● **Task details**: Your answer must be the full set of records, repeated exactly.

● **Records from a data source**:
····················

-- ==== Sys2Proof/Syntax.lean ====
section
/-! DEFINITION. The instructions: one constructor for every row of the spec's opcode table. Control words, matrix,
vector and temporal orders carry the fields of their encodings; copy commands carry their entry; the steps that no
word encodes carry what the outside world supplies, where it supplies anything. -/

namespace Sys2Proof

/-- The four clusters of a control core (R16), in the lane order of a bundle (R73). -/
inductive Lane where
  | L | E | S | K
  deriving DecidableEq, Repr

/-- The three cold engines, in the coding of the engine control words (R140). -/
inductive EngineId where
  | matrix | vector | temporal
  deriving DecidableEq, Repr

/-- The queues of a core, as the queue masks name them (R83). -/
inductive QueueId where
  | load | store | engine | string
  deriving DecidableEq, Repr

/-- The fields of a copy string entry besides its command code (R98). -/
structure CopyEntry where
  flags  : BitVec 8
  len    : BitVec 32
  src    : Word
  dst    : Word
  aux    : Word
  seed   : BitVec 32
  expect : BitVec 32
  arg    : Word
  deriving DecidableEq, Repr

/-- A memory or link error as an error bank records it (R413). -/
structure MemError where
  source        : BitVec 4
  uncorrectable : Bool
  addr          : Word
  phys          : BitVec 8
  owner         : BitVec 12
  syndrome      : Word
  deriving DecidableEq, Repr

/-- What the firmware writes at step 6 of bring-up (R460): key slots, region entries by partition, launch arm entries with the partition
and queue they belong to, and the classifier's entries, a port's after the other's (R464). -/
structure BootTables where
  keys     : List (BitVec 8 × BitVec 512) := []
  regions  : List (Nat × BitVec 12 × BitVec 512) := []
  arms     : List (BitVec 8 × Nat × Nat × BitVec 256) := []
  classify : List (BitVec 7 × BitVec 96) := []
  deriving DecidableEq, Repr

/-- What module reset meets: the flash, with the firmware and its CRC-32 and both copies of the configuration record, what the firmware
goes on to do, and the cold plate (R460 to R462). -/
structure BootInputs where
  firmware    : List (BitVec 8)
  firmwareCrc : BitVec 32
  config0     : BitVec 512
  config1     : BitVec 512
  memprot     : Word
  memoryOk    : Bool
  stageMilliK : Nat
  liftMilliW  : Nat
  portsUp     : BitVec 72
  tables      : BootTables
  hostEntry   : Word
  deriving DecidableEq, Repr

/-- What the loader fills into eight bytes of a region (R108): the token id of unit 0 of a region, or the handle of a label. -/
inductive Fill where
  | tokid (region : BitVec 12)
  | label (region : BitVec 12) (off : Nat)
  deriving DecidableEq, Repr

/-- A region a kernel image declares (R108), with its place and bytes (R435), and what the loader fills in, by offset. -/
structure ImageRegion where
  index  : BitVec 12
  units  : Nat
  rw     : Bool
  pinned : Bool
  mirror : Bool
  home   : Option (BitVec 10)
  base   : BitVec 40
  mbase  : BitVec 40
  token  : BitVec 34
  bytes  : List Byte
  fills  : List (Nat × Fill) := []
  deriving DecidableEq, Repr

/-- A kernel image as the loader sees it: its regions, its entry and what its directives declare (R108, R365). -/
structure KernelImage where
  entry     : Word
  codeIndex : BitVec 12
  regions   : List ImageRegion
  minCores  : Nat
  multCores : Nat
  matSteps  : Nat
  vecOrders : Nat
  tmpOrders : Nat
  preempt   : List (Word × Nat)
  /-- order-table images in the code region, as offset and length in bytes (R110) -/
  tables    : List (Nat × Nat) := []
  /-- the package that loads the kernel, home of a region without a placement (R435) -/
  loader    : BitVec 10 := 0
  deriving DecidableEq, Repr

····················

● **Reply to the exercise**:
-- ==== Sys2Proof/Syntax.lean ====
section
/-! DEFINITION. The instructions: one constructor for every row of the spec's opcode table. Control words, matrix,
vector and temporal orders carry the fields of their encodings; copy commands carry their entry; the steps that no
word encodes carry what the outside world supplies, where it supplies anything. -/

namespace Sys2Proof

/-- The four clusters of a control core (R16), in the lane order of a bundle (R73). -/
inductive Lane where
  | L | E | S | K
  deriving DecidableEq, Repr

/-- The three cold engines, in the coding of the engine control words (R140). -/
inductive EngineId where
  | matrix | vector | temporal
  deriving DecidableEq, Repr

/-- The queues of a core, as the queue masks name them (R83). -/
inductive QueueId where
  | load | store | engine | string
  deriving DecidableEq, Repr

/-- The fields of a copy string entry besides its command code (R98). -/
structure CopyEntry where
  flags  : BitVec 8
  len    : BitVec 32
  src    : Word
  dst    : Word
  aux    : Word
  seed   : BitVec 32
  expect : BitVec 32
  arg    : Word
  deriving DecidableEq, Repr

/-- A memory or link error as an error bank records it (R413). -/
structure MemError where
  source        : BitVec 4
  uncorrectable : Bool
  addr          : Word
  phys          : BitVec 8
  owner         : BitVec 12
  syndrome      : Word
  deriving DecidableEq, Repr

/-- What the firmware writes at step 6 of bring-up (R460): key slots, region entries by partition, launch arm entries with the partition
and queue they belong to, and the classifier's entries, a port's after the other's (R464). -/
structure BootTables where
  keys     : List (BitVec 8 × BitVec 512) := []
  regions  : List (Nat × BitVec 12 × BitVec 512) := []
  arms     : List (BitVec 8 × Nat × Nat × BitVec 256) := []
  classify : List (BitVec 7 × BitVec 96) := []
  deriving DecidableEq, Repr

/-- What module reset meets: the flash, with the firmware and its CRC-32 and both copies of the configuration record, what the firmware
goes on to do, and the cold plate (R460 to R462). -/
structure BootInputs where
  firmware    : List (BitVec 8)
  firmwareCrc : BitVec 32
  config0     : BitVec 512
  config1     : BitVec 512
  memprot     : Word
  memoryOk    : Bool
  stageMilliK : Nat
  liftMilliW  : Nat
  portsUp     : BitVec 72
  tables      : BootTables
  hostEntry   : Word
  deriving DecidableEq, Repr

/-- What the loader fills into eight bytes of a region (R108): the token id of unit 0 of a region, or the handle of a label. -/
inductive Fill where
  | tokid (region : BitVec 12)
  | label (region : BitVec 12) (off : Nat)
  deriving DecidableEq, Repr

/-- A region a kernel image declares (R108), with its place and bytes (R435), and what the loader fills in, by offset. -/
structure ImageRegion where
  index  : BitVec 12
  units  : Nat
  rw     : Bool
  pinned : Bool
  mirror : Bool
  home   : Option (BitVec 10)
  base   : BitVec 40
  mbase  : BitVec 40
  token  : BitVec 34
  bytes  : List Byte
  fills  : List (Nat × Fill) := []
  deriving DecidableEq, Repr

/-- A kernel image as the loader sees it: its regions, its entry and what its directives declare (R108, R365). -/
structure KernelImage where
  entry     : Word
  codeIndex : BitVec 12
  regions   : List ImageRegion
  minCores  : Nat
  multCores : Nat
  matSteps  : Nat
  vecOrders : Nat
  tmpOrders : Nat
  preempt   : List (Word × Nat)
  /-- order-table images in the code region, as offset and length in bytes (R110) -/
  tables    : List (Nat × Nat) := []
  /-- the package that loads the kernel, home of a region without a placement (R435) -/
  loader    : BitVec 10 := 0
  deriving DecidableEq, Repr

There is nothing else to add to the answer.